前言：本研究旨在从患者和医生的角度评估基于人工智能的ChatGPT-4系统提供的强直性脊柱炎（AS）信息的准确性和全面性。方法：在本横断面研究中，对ChatGPT-4提出75个问题。这些是谷歌Trends上关于AS的最常见问题（第一组），以及来自ASAS/EULAR建议的问题（第二组和第三组）。第二组为开放式问题，第三组为个案问题。两位风湿病专家对回答的准确性和全面性进行了评分。6分李克特量表用于评估准确性，3分量表用于完整性。结果：本研究分析的准确性和完整性评分，1组为5.32±1.4和2.76±0.5,2组为5.36±1.1和2.72±0.45,3组为4.24±1.96和2.36±0.63。两组的准确性和完整性评分差异有统计学意义（p = 0.044和p = 0.019）。科恩的kappa系数显示出良好的一致性，精度为0.88，完整性为0.90。结论：第1组和第2组对问题的回答在准确性和全面性方面令人满意，而第3组对复杂病例问题的回答不够充分。ChatGPT-4似乎是患者教育的有用资源，但复杂临床情况的反应机制需要改进。此外，应考虑产生虚假或伪造数据的可能性；因此，医生应该评估和验证反应。•ChatGPT-4在解决患者和医生关于轴性脊柱炎（AS）的信息需求方面表现出高度的准确性和全全性，特别是对于常见问题和来自ASAS/EULAR建议的问题，得到了令人满意的回答。•在涉及更复杂场景的“病例问题”组中，回答的质量显著下降，表明人工智能在临床决策过程中可能不足。•ChatGPT-4可以促进患者获取健康信息，可能减少不必要的诊所访问，并为那些无法获得医疗保健专业人员服务的人提供主要信息来源，从而提高患者护理的总体有效性。•虽然ChatGPT-4有望成为一种有价值的患者教育工具，但显然需要开发其反应机制，特别是对于复杂的临床场景。

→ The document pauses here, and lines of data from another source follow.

-- ==== Sys2Proof/Machine/Sideband.lean ====
section
/-! DEFINITION. Machine/Sideband.lean: the rails, the discrete lines, the I3C target, MCTP control and PLDM, and the arrival of Hjeluno's own
messages (R246, R465 to R479). -/
namespace Sys2Proof.Machine

/-! ### Rails and presence (R246, R351, R465 to R469) -/

/-- The always-on domain starts: SLOT_ID is sampled, and the I3C target comes up (R467, R472, R474). -/
def State.startAlwaysOn (s : State) : State :=
  { s with side := { s.side with slotId := s.side.slotIdLine, targetUp := true } }

/-- PRESENCE_LOSS: PRSNT_N reads high. -/
def execPresenceLoss (s : State) : Out :=
  .next (if !s.side.present then s else s.losePresence)

/-- PRESENCE_RETURN: read at the next release of RESET_N. -/
def execPresenceReturn (s : State) : Out := .next { s with side := { s.side with present := true } }

/-- INPUT_POWER_LOSS: the 48 V bus is lost; the rails' readings are in units of 10 mV. -/
def execInputPowerLoss (reading : Nat) (s : State) : Out :=
  .next (if !s.side.bus48 then s else s.loseInput reading)

/-- INPUT_POWER_APPLIED. -/
def execInputPowerApplied (reading : Nat) (s : State) : Out :=
  let t := if s.mgmtRuns then s else s.startAlwaysOn
  .next { t with side := { t.side with bus48 := true, volts48 := reading } }

/-- AUX_POWER_APPLIED. -/
def execAuxPowerApplied (reading : Nat) (s : State) : Out :=
  let t := if s.mgmtRuns then s else s.startAlwaysOn
  .next { t with side := { t.side with aux12 := true, volts12 := reading } }

/-- AUX_POWER_LOSS: while 48 V is present it changes nothing else (R465). -/
def execAuxPowerLoss (reading : Nat) (s : State) : Out :=
  .next (if !s.side.aux12 then s
    else ({ s with side := { s.side with aux12 := false, volts12 := reading } }).afterLoss)

/-- LATCH_LOCKED_CHANGE: reported only (R473). -/
def execLatchLockedChange (locked : Bool) (s : State) : Out := .next { s with side := { s.side with latchLocked := locked } }

/-! ### Arrival of Hjeluno messages (R475 to R477) -/

/-- Body lengths that a CODE allows, lowest and highest; none where the CODE is unknown. -/
def bodyRange : Nat → Option (Nat × Nat)
  | 0x01 => some (2, 2)
  | 0x02 => some (3, 3)
  | 0x03 => some (4, 4)
  | 0x04 => some (1, 1)
  | 0x05 | 0x06 | 0x07 | 0x10 | 0x12 | 0x20 | 0x36 | 0x38 => some (0, 0)
  | 0x11 => some (12, 65600)
  | 0x13 | 0x14 | 0x23 | 0x33 | 0x34 => some (1, 1)
  | 0x15 | 0x21 | 0x32 => some (2, 2)
  | 0x22 | 0x35 => some (4, 4)
  | 0x30 => some (6, 6)
  | 0x31 => some (33, 4128)
  | 0x37 => some (32, 32)
  | _ => none

/-- Reserved bits of a request's body. -/
def reservedBits : Nat → Nat
  | 0x13 => 0xE0
  | 0x14 => 0xFE
  | 0x15 => 0x000E
  | 0x33 => 0xF8
  | 0x34 => 0xFE
  | _ => 0

/-- The header and the body keep R476 and R477. -/
def messageOk (b : List Byte) : Bool :=
  let body := b.drop 6
  let code := leAt b 4 1
  decide (6 ≤ b.length) && bitsAt (leAt b 3 1) 5 2 == 0 && leAt b 5 1 == 0
    && (match bodyRange code with
      | none => false
      | some (lo, hi) => decide (lo ≤ body.length ∧ body.length ≤ hi))
    && (leAt body 0 2 &&& reservedBits code) == 0

/-- SIDEBAND_MESSAGE_RECEIVE: the assembled message. Another type, an integrity check, another vendor, a response and more than 65,600 bytes
are dropped; a tenth message is answered SIDEBAND_BUSY. A bad message takes its place in the order, and is answered at once only where none is
before it. -/
def execSidebandMessageReceive (bytes : List Nat) (s : State) : Out :=
  let b := bytes.map (BitVec.ofNat 8)
  let vendor := leAt b 1 1 * 256 + leAt b 2 1
  let m : SidebandMsg := ⟨leAt b 3 1 % 32, leAt b 4 1, b.drop 6, !messageOk b⟩
  .next (if !s.mgmtRuns || !s.side.targetUp || decide (65600 < b.length) || leAt b 0 1 != 0x7E || vendor != s.fuses.vendorId % 65536
      || bitOf (leAt b 3 1) 7 || decide (b.length < 5) then s
    else if 9 ≤ s.side.held.length then s.refuse m St.MGT_SIDEBAND_BUSY
    else if m.bad && s.side.held.isEmpty then s.refuse m St.MGT_BAD_SIDEBAND_MESSAGE
    else
      let s := if m.code = 0x07 || m.bad then s else s.wake
      { s with side := { s.side with held := s.side.held ++ [m] } })

/-! ### The I3C target (R474) -/

/-- SETDASA: answered at the static address 0x50 + SLOT_ID, while the target holds no dynamic address. -/
def execSetdasa (static addr : Nat) (s : State) : Out :=
  .next (if s.mgmtRuns && s.side.targetUp && static == 0x50 + s.side.slotId && s.side.dynamicAddr.isNone then
      { s with side := { s.side with dynamicAddr := some (addr % 128) } }
    else s)

/-- ENTDAA: a target without a dynamic address takes one. -/
def execEntdaa (addr : Nat) (s : State) : Out :=
  .next (if s.mgmtRuns && s.side.targetUp && s.side.dynamicAddr.isNone then
      { s with side := { s.side with dynamicAddr := some (addr % 128) } }
    else s)

/-! ### MCTP control (R475)

Command codes, completion codes and the order of the fields are DSP0236's (PRESUMED). An answer is the command code, the completion code,
and the data. -/

def State.mctpControl (cmd : Nat) (body : List Nat) (s : State) : State :=
  if s.mgmtRuns && s.side.targetUp then s.emitPacket (.mctp (cmd :: body)) else s

def invalidData : Nat := 2

/-- SET_ENDPOINT_ID: operation 0 sets and 1 forces an identifier; the module has no static one to reset to. -/
def execSetEndpointId (op eid : Nat) (s : State) : Out :=
  .next (if !s.mgmtRuns || !s.side.targetUp then s
    else if 2 ≤ op ∨ eid = 0 ∨ 0xFF ≤ eid then s.mctpControl 1 [invalidData]
    else ({ s with side := { s.side with endpointId := eid } }).mctpControl 1 [0, 0, eid, 0])

def execGetEndpointId (s : State) : Out := .next (s.mctpControl 2 [0, s.side.endpointId, 0, 0])

/-- GET_MCTP_VERSION_SUPPORT: of the base specification (0xFF) and the message types accepted. -/
def execGetMctpVersionSupport (type : Nat) (s : State) : Out :=
  .next (if [0xFF, 0x00, 0x01, 0x7E].contains type then
      s.mctpControl 4 ([0, 1] ++ (leBytes 4 (Config.mctpVersion type)).reverse.map (fun x => x.toNat))
    else s.mctpControl 4 [0x80])

/-- GET_MESSAGE_TYPE_SUPPORT: the types beside MCTP control. -/
def execGetMessageTypeSupport (s : State) : Out := .next (s.mctpControl 5 [0, 2, 0x01, 0x7E])

/-- GET_VENDOR_MESSAGE_SUPPORT: selector 0 is the only one: PCI format, the Vendor ID, command set version 0x0001. -/
def execGetVendorMessageSupport (selector : Nat) (s : State) : Out :=
  .next (if selector = 0 then
      s.mctpControl 6 [0, 0xFF, 0, s.fuses.vendorId / 256 % 256, s.fuses.vendorId % 256, 0, 1]
    else s.mctpControl 6 [invalidData])

/-! ### PLDM (R479)

Command codes, completion codes and the order of the fields are DSP0240's and DSP0248's (PRESUMED). An answer is the command code, the
completion code, and the data. -/

def State.pldm (cmd : Nat) (body : List Nat) (s : State) : State :=
  if s.mgmtRuns && s.side.targetUp then s.emitPacket (.pldm (cmd :: body)) else s

def nats (b : List Byte) : List Nat := b.map (fun x => x.toNat)
def le (n v : Nat) : List Nat := nats (leBytes n v)

/-- GET_TID: no terminus identifier is ever assigned. -/
def execGetTid (s : State) : Out := .next (s.pldm 2 [0, 0])

def pldmTypes : List Nat := [0, 2]
def pldmCommandsOf (type : Nat) : List Nat := if type = 0 then [0x02, 0x03, 0x04, 0x05] else [0x11, 0x21, 0x50, 0x51]

/-- A bitmap of n bytes. -/
def bitmapBytes (n : Nat) (l : List Nat) : List Nat := le n (l.foldl (fun a i => a + 2 ^ i) 0)

/-- CRC-32 of a version word, which closes the transfer. -/
def versionCrc (v : Nat) : Nat := crcResult (crcAlg 1) (crcFeed (crcAlg 1) (crcAlg 1).init (leBytes 4 v))

/-- GET_PLDM_VERSION: one version per type, in one part. -/
def execGetPldmVersion (opFlag type : Nat) (s : State) : Out :=
  .next (if !pldmTypes.contains type then s.pldm 3 [0x83]
    else if opFlag ≠ 1 then s.pldm 3 [0x81]
    else
      let v := Config.pldmVersion type
      s.pldm 3 ([0] ++ le 4 0 ++ [5] ++ le 4 v ++ le 4 (versionCrc v)))

def execGetPldmTypes (s : State) : Out := .next (s.pldm 4 ([0] ++ bitmapBytes 8 pldmTypes))

def execGetPldmCommands (type version : Nat) (s : State) : Out :=
  .next (if !pldmTypes.contains type then s.pldm 5 [0x83]
    else if version ≠ Config.pldmVersion type % 2 ^ 32 then s.pldm 5 [0x84]
    else s.pldm 5 ([0] ++ bitmapBytes 32 (pldmCommandsOf type)))

/-- A numeric sensor's size code and reading: 0 is 8 bits, 2 is 16 bits, 3 is 16 bits two's complement. -/
def State.numericSensor (s : State) (id : Nat) : Option (Nat × List Nat) :=
  if 0x100 ≤ id ∧ id < 0x135 then
    if s.sensorFitted (id - 0x100) then some (3, le 2 (s.rdF (Reg.PWR_SENSOR (id - 0x100)) Fld.PWR_SENSOR_VALUE)) else none
  else if id = 0x200 then some (2, le 2 (s.power.input.headD 0))
  else if id = 0x201 then some (2, le 2 s.side.volts48)
  else if id = 0x202 then some (2, le 2 s.side.volts12)
  else if id = 0x203 then some (2, le 2 (s.ledgerGet 0x8000 0))
  else if id = 0x303 then some (0, le 1 s.side.slotId)
  else none

/-- A state sensor's state. Power states are numbered from 1 in the order of R479, lines read 1 for high or absent and 2 for low or present
(DESIGN CHOICE, log 257). The loss sequence is one step here, so that it is never seen under way. -/
def State.stateSensor (s : State) (id : Nat) : Option Nat :=
  if id = 0x300 then some (if s.power.standby then 1 else s.rdF Reg.PWR_STATE Fld.PWR_STATE_STATE + 1)
  else if id = 0x301 then some (if s.side.latchLocked then 1 else 2)
  else if id = 0x302 then some (if s.side.present then 2 else 1)
  else none

/-- GET_SENSOR_READING: enabled, without events; the spec gives no thresholds, so that the three states are free. -/
def execGetSensorReading (id : Nat) (s : State) : Out :=
  .next (match s.numericSensor id with
    | none => s.pldm 0x11 [0x80]
    | some (size, reading) =>
      let st := (List.range 3).map (fun i => Config.sensorState id i s.freeCtr % 256)
      (s.pldm 0x11 ([0, size, 0, 0] ++ st ++ reading)).drawn)

/-- GET_STATE_SENSOR_READINGS: one sensor, enabled; its previous and event states are free. -/
def execGetStateSensorReadings (id : Nat) (s : State) : Out :=
  .next (match s.stateSensor id with
    | none => s.pldm 0x21 [0x80]
    | some v =>
      let st := (List.range 2).map (fun i => Config.sensorState id i s.freeCtr % 256)
      (s.pldm 0x21 ([0, 1, 0, v] ++ st)).drawn)

/-- Sensors in the repository, in the order of their records: those of parts that the variant does not fit are absent. -/
def State.pdrSensors (s : State) : List Nat :=
  ((List.range 53).map (· + 0x100)).filter (fun id => (s.numericSensor id).isSome)
    ++ [0x200, 0x201, 0x202, 0x203, 0x300, 0x301, 0x302, 0x303]

/-- A numeric sensor's base unit and unit modifier, by DSP0248's codes (PRESUMED): °C, % RH, W, V in units of 10 mV, mJ, and a number. -/
def pdrUnit (id : Nat) : Nat × Nat :=
  if id < 0x134 then (2, 0) else if id = 0x134 then (65, 0) else if id = 0x200 then (7, 0)
  else if id = 0x201 ∨ id = 0x202 then (5, 0xFE) else if id = 0x203 then (8, 0xFD) else (0, 0)

/-- A numeric sensor's size code. -/
def pdrSize (id : Nat) : Nat := if id < 0x135 then 3 else if id = 0x303 then 0 else 2

/-- FP32 1/16 for the sensors of R369, else 1. -/
def pdrResolution (id : Nat) : Nat := if id < 0x135 then 0x3D800000 else 0x3F800000

/-- States that a state sensor can take: 1 to 5 of the power state, 1 and 2 of a line. -/
def pdrStates (id : Nat) : Nat := if id = 0x300 then 0x3E else 0x06

/-- Record h, counted from 1, in DSP0248's layout (PRESUMED): common header, terminus, sensor, and of what R479 gives the units, the resolution and the
states; every other byte is free. -/
def pdrRecord (h id : Nat) : List Nat :=
  let open_ := fun first n => (List.range n).map (fun i => Config.pdrByte id (first + i) % 256)
  let state := inRange 0x300 3 id
  let own := if state then open_ 0 8 ++ [1] ++ open_ 8 2 ++ [1, pdrStates id]
    else open_ 0 8 ++ [(pdrUnit id).1, (pdrUnit id).2] ++ List.replicate 7 0 ++ [1, pdrSize id] ++ le 4 (pdrResolution id) ++ le 4 0
      ++ open_ 8 (Config.pdrBytes id % 256)
  le 4 h ++ [1, if state then 4 else 2] ++ le 2 0 ++ le 2 (4 + own.length) ++ le 2 0 ++ le 2 id ++ own

/-- GET_PDR: `part` is the data transfer handle, the offset at which a further part starts; 0 names the first record and the first part. -/
def execGetPdr (handle part count : Nat) (s : State) : Out :=
  let l := s.pdrSensors
  let h := if handle = 0 then 1 else handle
  .next (match l[h - 1]? with
    | none => s.pldm 0x51 [0x82]
    | some id =>
      let r := pdrRecord h id
      let data := (r.drop part).take count
      let more := decide (part + count < r.length)
      let flag := if part = 0 then (if more then 0 else 5) else if more then 1 else 4
      let crc := if flag = 4 then [crcResult ⟨8, 0x07, 0, false, 0⟩ (crcFeed ⟨8, 0x07, 0, false, 0⟩ 0 (r.map (BitVec.ofNat 8)))] else []
      s.pldm 0x51 ([0] ++ le 4 (if h < l.length then h + 1 else 0) ++ le 4 (if more then part + count else 0) ++ [flag]
        ++ le 2 data.length ++ data ++ crc))

/-- GET_PDR_REPOSITORY_INFO: available; update times, record count, sizes, no transfer timeout. -/
def execGetPdrRepositoryInfo (s : State) : Out :=
  let l := s.pdrSensors
  let sizes := (List.range l.length).map (fun i => (pdrRecord (i + 1) (l.getD i 0)).length)
  .next (s.pldm 0x50 ([0, 0] ++ (List.range 26).map (fun i => Config.pdrTime i % 256) ++ le 4 l.length ++ le 4 sizes.sum
    ++ le 4 (sizes.foldl max 0) ++ [0]))

end Sys2Proof.Machine
end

本文章由计算机程序翻译，如有差异，请以英文原文为准。

求助全文

约1分钟内获得全文求助全文

来源期刊

Clinical Rheumatology 医学-风湿病学

CiteScore

6.90

自引率

2.90%

发文量

441

审稿时长

3 months

期刊介绍： Clinical Rheumatology is an international English-language journal devoted to publishing original clinical investigation and research in the general field of rheumatology with accent on clinical aspects at postgraduate level. The journal succeeds Acta Rheumatologica Belgica, originally founded in 1945 as the official journal of the Belgian Rheumatology Society. Clinical Rheumatology aims to cover all modern trends in clinical and experimental research as well as the management and evaluation of diagnostic and treatment procedures connected with the inflammatory, immunologic, metabolic, genetic and degenerative soft and hard connective tissue diseases.